If people’s charging habits stay the same, once 30 to 40 percent of cars are electric, the state will need to add more power capacity overnight to meet demand, he said. Regulations passed Thursday require 35% of vehicle sales to be electric by 2026, up from 16% currently

But if more people charged their cars during the day, that problem would be avoided, he said. Switching to daytime charging is “the best value you’ll get,” he said.

The state and federal government are spending billions to build more chargers along public roads, in apartment complexes and elsewhere to give people more charging options.
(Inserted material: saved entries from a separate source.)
-- ==== Sys2Proof/Machine/Events.lean ====
section
/-!
DEFINITION. Issue opportunities (R18, R20 to R22, R302, R309), the passing of a cycle and what falls due with it (R67, R68, R194),
stores that drain (R167), pre-emption (R312 to R317) and errors (R322 to R328).
-/
namespace Sys2Proof.Machine

/-! ### Safe points (R48, R49, R313) -/

/-- One entry of a pre-emption point table (Table 3-8): its PC and its live state. -/
structure SafePoint where
  pc : Nat
  plive : Nat
  qlive : Nat
  jlive : Nat
  /-- First register and count of each live range. -/
  ranges : List (Nat × Nat)
  deriving DecidableEq, Repr
/-- Entry `k` of a table whose code begins at `base`. -/
def safePoint (base : Nat) (bs : List Byte) : SafePoint :=
  let w := u16 bs 4
  { pc := base + u32 bs 0, plive := w % 128, qlive := w / 2 ^ 7 % 4, jlive := u16 bs 6,
    ranges := (List.range 4).filterMap fun k =>
      let r := u32 bs (8 + 4 * k)
      if r / 2 ^ 10 % 2 ^ 11 == 0 then none else some (r % 2 ^ 10, r / 2 ^ 10 % 2 ^ 11) }
/-- The entry of a pre-emption point table for a PC, if the table can be read and has one (Tables 3-7 and 3-8). -/
def State.safePoint? (s : State) (vf : Nat) (e : CodeEntry) (pc : DWord) : Option SafePoint :=
  match s.vaRead vf e.early e.ppt.toNat 16 with
  | none => none
  | some h =>
    (List.range (u32 h 0)).findSome? fun k => match s.vaRead vf e.early (e.ppt.toNat + 16 + 32 * k) 32 with
      | some bs => if u64 h 8 + u32 bs 0 == pc.toNat then some (safePoint (u64 h 8) bs) else none
      | none => none
/-- Hold the ready runs of a warp that stand at safe points. -/
def State.holdWarp (s : State) (b : Block) (n : Nat) (w : Warp) : Warp :=
  { w with runs := w.runs.map fun r =>
      if s.runReady b n w r && (s.safePoint? b.vf (runEntry b w r) r.pc).isSome then { r with held := true } else r }
/-- In every block whose pre-emption is requested, runs at safe points are held (R313). -/
def State.holdRequested (s : State) : State :=
  let hold : Block → Block := fun b => { b with warps := (b.warps.zip (List.range b.warps.length)).map fun x => s.holdWarp b x.2 x.1 }
  { s with blocks := mapIf (fun b => b.preempt == .requested) hold s.blocks }

/-! ### Issue opportunities -/

def Run.yielding (r : Run) (now : Nat) : Bool :=
  match r.yieldEnd with
  | some t => decide (now < t)
  | none => false
/-- The class of a ready run (R20): a counter of 64, not yielding, yielding. -/
def Run.class (r : Run) (now : Nat) : Nat := if 64 ≤ r.age then 0 else if r.yielding now then 2 else 1
/-- Whether a ready run ranks before another (R20): its class, then its PC. Runs of equal class and PC, which R20 does not order, rank by
their lowest lane (assumption 66). -/
def Run.ranksBefore (now : Nat) (a b : Run) : Bool :=
  let ca := a.class now
  let cb := b.class now
  decide (ca < cb) || (ca == cb && (decide (a.pc.toNat < b.pc.toNat) || (a.pc == b.pc && decide (lowestLane a.lanes < lowestLane b.lanes))))
/-- The first run in the order of R20. -/
def firstRun (now : Nat) (rs : List Run) : Option Run :=
  rs.foldl (fun b r => match b with
    | none => some r
    | some x => if r.ranksBefore now x then some r else some x) none
/-- The ready runs of a warp. -/
def State.readyRuns (s : State) (b : Block) (n : Nat) (w : Warp) : List Run := w.runs.filter (s.runReady b n w)
/-- Growth at the start of an issue opportunity (R22): a ready run that is not yielding ages, up to 64. -/
def State.ageRuns (s : State) (b : Block) (n : Nat) (w : Warp) : Warp :=
  { w with runs := w.runs.map fun r => if s.runReady b n w r && !r.yielding s.clock then { r with age := min 64 (r.age + 1) } else r }
/-- Whether decoder 1 may issue a run beside the head run (R20, R21): not beside one whose fetch faults, which issues no word (assumption 18). -/
def State.pairs (s : State) (b : Block) (w : Warp) (r0 r1 : Run) : Bool :=
  !r1.yielding s.clock && (match s.fetch b w r0, s.fetch b w r1 with
    | .word i0, .word i1 => !decoder1Idle i0 i1
    | .fault, _ => false
    | _, _ => true)
/-- The runs that an opportunity of a warp selects: the head run and, where it may issue, the next. -/
def State.selectRuns (s : State) (b : Block) (n : Nat) (w : Warp) : Option (Run × Option Run) :=
  let rs := s.readyRuns b n w
  (firstRun s.clock rs).map fun r0 =>
    (r0, (firstRun s.clock (rs.filter fun r => r.lanes != r0.lanes)).filter fun r1 => s.pairs b w r0 r1)
/-- The engine that the next instruction of a run targets (R302); a word that is none targets the vector ALU. -/
def State.runEngine (s : State) (b : Block) (w : Warp) (r : Run) : Nat :=
  match s.fetch b w r with
  | .word i => i.engine
  | _ => 0
/-- A candidate of the warp picker: its warp, the cycle it was last picked, and the cycle its next engine was last used. -/
structure Pick where
  ref : WarpRef
  picked : Nat
  used : Nat
  deriving DecidableEq, Repr
/-- Age is the order of creation (R302). -/
def Pick.older (a b : Pick) : Bool := decide (a.ref.blk < b.ref.blk) || (a.ref.blk == b.ref.blk && decide (a.ref.num < b.ref.num))
def bestPick (less : Pick → Pick → Bool) (ps : List Pick) : Option Pick :=
  ps.foldl (fun b p => match b with
    | none => some p
    | some x => if less p x then some p else some x) none
/-- The ready warps of a quadrant. -/
def State.candidates (s : State) (q : Nat) : List Pick :=
  s.blocks.flatMap fun b =>
    if b.core != q / 4 then []
    else (b.warps.zip (List.range b.warps.length)).filterMap fun x =>
      if b.quadOf x.2 != q then none
      else (firstRun s.clock (s.readyRuns b x.2 x.1)).map fun r =>
        { ref := ⟨b.id, x.2⟩, picked := x.1.picked, used := Sparse.get 0 (s.quad q).used (s.runEngine b x.1 r) }
/-- The warp that the picker selects (R302). -/
def State.pickWarp (s : State) (q : Nat) : Option WarpRef :=
  let ps := s.candidates q
  match bestPick Pick.older (ps.filter fun p => decide (p.picked + 448 ≤ s.clock)) with
  | some p => some p.ref
  | none => (bestPick (fun a b => decide (a.used < b.used) || (a.used == b.used && a.older b)) ps).map (·.ref)
/-- Whether a quadrant may take an issue opportunity in this cycle; a core that idles for pacing takes none (R303). -/
def State.quadFree (s : State) (q : Nat) : Bool := s.issue.isNone && !s.idling.contains (q / 4) && decide ((s.quad q).busy ≤ s.clock) && decide ((s.quad q).last ≤ s.clock)
/-- ISSUE_OPPORTUNITY: the picker selects a warp, its ready runs age, and its decoders take the runs they issue. -/
def execIssueOpportunity (q : Nat) (s : State) : Out :=
  .next (if !s.quadFree q then s
    else
      let s0 := s.holdRequested
      match s0.pickWarp q with
      | none => s0
      | some ref => match s0.block? ref.blk, s0.warp? ref with
        | some b, some w =>
          let w1 := { s0.ageRuns b ref.num w with picked := s.clock }
          (match s0.selectRuns b ref.num w1 with
          | none => s0
          | some (r0, r1) =>
            let x := s0.quad q
            let used := Sparse.set 0 x.used (s0.runEngine b w1 r0) (s.clock + 1)
            let used1 := match r1 with
              | some r => Sparse.set 0 used (s0.runEngine b w1 r) (s.clock + 1)
              | none => used
            let s1 := (s0.setWarp ref w1).setQuad q { busy := s.clock + b.cycles, last := s.clock + 1, used := used1 }
            { s1 with issue := some { ref := ref, d0 := r0.lanes, d1 := r1.map (·.lanes) } })
        | _, _ => s0)
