/-! ### Virtual interfaces (R347, R349) -/

/-- Firmware sets EN of HX_RAMP while more than one interface is enabled and none holds more than 32 clusters (R357). -/
def State.setPacing (s : State) : State :=
  let on := (s.vfs.map (·.2)).filter fun v => v.vfctl.getLsbD 0
  let en := decide (1 < on.length) && on.all fun v => decide (v.clusters.length ≤ 32)
  s.setRamp (if en then s.ramp ||| 0x80000000 else s.ramp &&& 0x7FFFFFFF)
/-- VFCLU_WRITE (R347): refused unless EN and ZBUSY are 0 and no other interface holds a named cluster; in early service that of interface 0 reads
the clusters of die 0 (R355). Disabled clusters give their slices without cores. -/
def State.writeVfclu (s : State) (vf : Nat) (mask : BitVec 128) : State :=
  let v := s.vf vf
  let taken := s.vfs.any fun x => x.1 != vf && (x.2.vfclu &&& mask) != 0
  if 128 ≤ vf then s
  else if v.vfctl &&& 3 != 0 || taken || (s.level == 1 && vf == 0) then s.setVf vf { v with vfctl := v.vfctl ||| 4 }
  else (s.setVf vf { v with vfclu := mask, coreless := mask &&& ~~~s.enabled }).setPacing
def execVfcluWrite (vf : Nat) (mask : BitVec 128) (s : State) : Out := .next (s.writeVfclu vf mask)
/-- An interface halts (R349): its queues, its warps where they stand, its launches ABORTED with no entries; then ZBUSY is set. -/
def State.haltVf (s : State) (vf : Nat) : State :=
  let v := s.vf vf
  let mine := (s.blocks ++ s.saved).filter fun b => b.vf == vf
  let ids := mine.map (·.id)
  let s1 : State := { s with
    issue := none
    blocks := s.blocks.filter fun b => b.vf != vf
    saved := s.saved.filter fun b => b.vf != vf
    jobs := s.jobs.filter fun j => j.vf != vf
    ops := s.ops.filter fun o => !ids.contains o.blk
    flight := s.flight.filter fun f => !ids.contains f.blk
    waitTab := s.waitTab.filter fun e => !ids.contains e.ref.blk
    links := s.links.filter fun l => l.vf != vf
    tasks := s.tasks.filter fun t => t.vf != vf
    conts := s.conts.filter fun t => t.vf != vf
    migrating := s.migrating.filter fun m => m.vf != vf
    faults := s.faults.filter fun f => f.vf != vf
    pinned := s.pinned.filter fun p => p.1 != vf
    signals := s.signals.filter fun x => x.2 != vf
    leaves := s.leaves.map fun x => (x.1, { x.2 with incoming := x.2.incoming.filter (fun e => e.vf != vf), queue := x.2.queue.filter (fun e => e.vf != vf) })
    launches := s.launches.map fun l => if l.vf == vf && l.phase != .done then { l with phase := .done, status := 4, aborted := true, retired := true } else l }
  let s2 := (s1.commits.filter fun c => c.vf == vf).foldl (fun t c => t.markDirty vf c.handle c.group false)
    { s1 with commits := s1.commits.filter fun c => c.vf != vf }
  let ended := (s.launches.filter fun l => l.vf == vf && l.phase != .done).map (·.num)
  let keep := fun (ps : List Posting) => ps.filter fun p => !(p.tile && ended.contains p.launch)
  let qs := v.queues.map fun x => (x.1, { x.2 with halted := true, started := false, held := false, posts := keep x.2.posts })
  (({ s2 with gangs := s2.gangs.filter fun g => (s2.blocks ++ s2.saved).any fun b => b.gang == some g.id } : State).setVf vf
    { v with queues := qs, dev := { v.dev with posts := keep v.dev.posts }, devHalted := true, vfctl := (v.vfctl &&& 4) ||| 2 }).feedTables
/-- An interface is enabled: its queues run. -/
def State.enableVf (s : State) (vf : Nat) : State :=
  let v := s.vf vf
  let qs := v.queues.map fun x => (x.1, { x.2 with halted := false })
  ((s.setVf vf { v with vfctl := v.vfctl ||| 1, queues := qs, devHalted := s.coreHalted, enWaits := false }).setPacing).noteBusy vf
/-- VFCTL_EN_WRITE: in early service only interface 0 may be enabled (R355); a 1 written under ZBUSY takes effect when it clears. Every 0 halts the
interface and zeroes what it holds, one that is disabled already among them (R349). -/
def State.writeEn (s : State) (vf : Nat) (en : Bool) : State :=
  let v := s.vf vf
  if 128 ≤ vf then s
  else if en then
    if s.level != 2 && vf != 0 then s
    else if v.vfctl.getLsbD 1 then s.setVf vf { v with enWaits := true }
    else if v.vfctl.getLsbD 0 then s else s.enableVf vf
  else
    let s1 := s.haltVf vf
    (s1.setVf vf { s1.vf vf with enWaits := false }).setPacing
def execVfctlEnWrite (vf : Nat) (en : Bool) (s : State) : Out := .next (s.writeEn vf en)
/-- FUNCTION_LEVEL_RESET: as EN 0, and the registers of Table 21-1 return to their reset values when zeroing is done; EN, a register of
the physical function, stays. -/
def execFunctionLevelReset (vf : Nat) (s : State) : Out :=
  let en := (s.vf vf).vfctl &&& 1
  let s1 := s.haltVf vf
  .next (if 128 ≤ vf then s else (s1.setVf vf { s1.vf vf with flr := true, enWaits := en != 0 || (s1.vf vf).enWaits }).setPacing)
/-- Whether a physical scratchpad address lies in the clusters of a mask. -/
def inClusters (m : BitVec 128) (a : Nat) : Bool := m.getLsbD (a / 2 ^ 30 * 16 + a % 2 ^ 30 / Config.sliceBytes)
/-- ZEROING_COMPLETE: every resource of the interface's clusters is zero (R349). -/
def execZeroingComplete (vf : Nat) (s : State) : Out :=
  let v := s.vf vf
  .next (if !v.vfctl.getLsbD 1 then s
    else
      let s1 : State := { s with
        sp := s.sp.filter fun e => !inClusters v.vfclu e.1
        spPois := s.spPois.filter fun w => !inClusters v.vfclu (4 * w) }
      let binds : Sparse Queue := v.queues.filterMap fun x => if x.2.bind == 0 then none else some (x.1, { Queue.reset with bind := x.2.bind })
      let v1 : Vf := if v.flr then { Vf.reset with
          egrp := v.egrp
          vfclu := v.vfclu
          coreless := v.coreless
          vfctl := v.vfctl
          enWaits := v.enWaits
          fbind := v.fbind
          queues := binds
          devHalted := true
          lastLaunch := v.lastLaunch
          records := v.records
        } else { v with earlyTh := [], earlyCode := [] }
      let s2 := s1.setVf vf { v1 with vfctl := v1.vfctl &&& 5, flr := false }
      if v1.enWaits && (s.level == 2 || vf == 0) then s2.enableVf vf else s2)

/-! ### Firmware, service levels and power (R352 to R358) -/

/-- After a reload, an ABORTED entry is posted for each launch whose walk had not finished and whose blocks have ended (R327). -/
def State.recoverCore (s : State) : State :=
  let s1 : State := { s with coreHalted := false, vfs := s.vfs.map fun x => (x.1, { x.2 with devHalted := x.2.devHalted && !x.2.vfctl.getLsbD 0 }) }
  (s1.launches.filter fun l => l.aborted && l.phase != .done).foldl (fun t l => t.advance l.vf l.num) s1
/-- FIRMWARE_LOAD: the ROM verifies the staged image; one that it accepts runs, and from level 0 early service begins, with the
clusters of die 0 in interface 0 (R352, R354, R355); another interface that was given one of them before loses it (R347; assumption 71). -/
def State.loadFirmware (s : State) (len : BitVec 26) : State :=
  let img := readBytes s.stagingArea 0 len.toNat
  if imageOk img then
    let s1 := ({ s with image := some { len := len, hash := sha384 (Config.imageBody img), version := Config.imageVersion img }, fwRefusal := 0 } : State).recoverCore
    if s.level == 0 then
      let s2 : State := { s1 with
        level := 1
        mhz := 1000
        admitting := !s.trained
        vfs := s1.vfs.map fun x => if x.1 == 0 then x else (x.1, { x.2 with vfclu := x.2.vfclu &&& ~~~0xFFFF, coreless := x.2.coreless &&& ~~~0xFFFF }) }
      s2.setVf 0 { s2.vf 0 with vfclu := 0xFFFF, coreless := 0xFFFF &&& ~~~s.enabled }
    else s1
  else ({ s with fwRefusal := Config.refusalCode img } : State).reportPf 6
def execFirmwareLoad (len : BitVec 26) (s : State) : Out := .next (s.loadFirmware len)
/-- ATTEST: the report is written to the start of the staging area (R353). -/
def State.attestNow (s : State) : State :=
  match s.image with
  | some img => { s with
      fresh := s.fresh + 1
      stagingArea := writeBytes s.stagingArea 0 (attestReport img.hash img.version s.fabid s.attn s.fresh) }
  | none => s
def execAttest (s : State) : Out := .next s.attestNow
/-- SELF_TEST_COMPLETE: firmware begins to enter full service, or the failure is named and the device stays where it is (R354, R356). -/
def execSelfTestComplete (failure : BitVec 4) (s : State) : Out :=
  .next (if s.level == 2 then s
    else if failure != 0 then { s with fwFail := failure }
    else { s with fwFail := 0, trained := true, admitting := s.level != 1 })
/-- The entries of a table of an interface that stand in its scratchpad slices of die 0 in early service, by number (R355): those that hold an
object. -/
def State.earlyEntries (s : State) (vf base count : Nat) (holds : List Byte → Bool) : List Nat :=
  let v := s.vf vf
  (s.sp.filterMap fun e =>
    let k := e.1 / 2 ^ 30 * 16 + e.1 % 2 ^ 30 / Config.sliceBytes
    let a := v.scratchAddr k (e.1 % 2 ^ 30 % Config.sliceBytes)
    if v.vfclu.getLsbD k && decide (a < 2 ^ 30) && decide (base ≤ a) && decide (a < base + 256 * count) then some ((a - base) / 256) else none).eraseDups.filter fun n =>
    ((s.vaRead vf true (base + 256 * n) 256).map holds).getD false
/-- What interface 0 has written into its tables in early service keeps that reading (R355; assumption 37). -/
def State.keepEarly (s : State) : State :=
  let v := s.vf 0
  s.setVf 0 { v with
    earlyTh := s.earlyEntries 0 v.htab.toNat (2 ^ 20) fun bs => u32 bs 0 / 2 ^ 31 == 1
    earlyCode := s.earlyEntries 0 v.ctab.toNat 65536 fun bs => (CodeEntry.ofBytes true bs).kind != 0 }
/-- FULL_SERVICE_ENTRY: once die 0 holds no block, the clock rises to 2.6 GHz and waiting launches are admitted (R356). -/
def execFullServiceEntry (s : State) : Out :=
  .next (if s.level == 1 && s.trained && !s.coreHalted && !(s.blocks.any fun b => b.die == 0) then { s.keepEarly with level := 2, mhz := 2600, admitting := true } else s)
def powerLimit (r : Word) : Nat := max 1000 (min 8000 (r.toNat % 2 ^ 16))
/-- POWER_WINDOW: the limiter acts on the power averaged over a window of 100 µs (R357); HX_TPWR gives the average over the last 1 ms, and the
temperature of each die is measured anew, a free value (R358; assumption 80). -/
def execPowerWindow (watts : Nat) (s : State) : Out :=
  let lim := powerLimit s.pwrlim
  let top := if s.level == 2 then 2600 else 1000
  let ws := (watts :: s.watts).take 10
  .next { s with
    watts := ws
    fresh := s.fresh + 1
    tdie := (List.range 8).map fun d => Config.freeWord ((s.fresh + 1) * 2 ^ 48 + d)
    tpwr := BitVec.ofNat 32 (sumOf ws / ws.length)
    pwrlim := if 95 * lim < 100 * watts then s.pwrlim ||| 0x80000000 else s.pwrlim &&& 0x7FFFFFFF
    mhz := if lim < watts then max 1000 (s.mhz - 100) else if 10 * watts < 9 * lim then min top (s.mhz + 100) else s.mhz }
/-- DEVICE_RESET: every register and the service level (R5). What R5 does not say: memories, the firmware staging area among them, keep their bytes
(assumption 44), and what moves next is not the device's. The enabled clusters are the part's. -/
def execDeviceReset (s : State) : Out :=
  .next { State.reset with
    mm := s.mm
    sp := s.sp
    stagingArea := s.stagingArea
    enabled := s.enabled
    host := s.host
    mmPois := s.mmPois
    spPois := s.spPois
    hostOut := s.hostOut
    fab := s.fab
    fresh := s.fresh
    agenda := s.agenda }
The oil industry thinks California is going too far. It’s the seventh-largest oil-producing state and shouldn’t frame its entire transportation strategy around a market for electric-powered vehicles, said Tanya DeRivi, vice president of climate policy for the Western States Petroleum Association. , an industrial group.

“Californians should be able to choose vehicle technology, including electric vehicles, that best suits their needs based on availability, affordability and personal necessity,” she said.

Many automakers, like Kia, Ford and General Motors, are already on track to bring more electric cars to market, but some have warned that factors beyond their control, such as supply chain and materials issues, complicate the Californians’ goals.

“Automakers may have significant difficulty meeting this target given factors beyond the industry’s control,” Kia Corp.’s Laurie Holmes said. to the air council before its vote.

As requirements increase over time, automakers could be fined up to $20,000 for each vehicle sold that doesn’t meet the target, despite having time to work it out. comply if they miss the target in any given year.

The new rules approved by the Air Board state that vehicles must be able to travel 150 miles (241 kilometers) on a single charge. Federal and state rebates are also available for people who buy electric cars, and the new rules incentivize automakers to sell discounted electric cars to low-income buyers.

But some representatives of business groups and rural areas said they fear electric cars are too expensive or impractical.

“These regulations are a big step backwards for working families and small businesses,” said Gema Gonzalez Macias of the California Hispanic Chambers of Commerce.

Air board members said they are committed to closely monitoring fairness provisions in the rules to ensure all California residents have access.

“We won’t fail Californians, we won’t fail other states that want to follow these regulations,” said Tania Pacheco-Warner, board member and co-director of Central Valley Health Policy. Institute. at California State University, Fresno.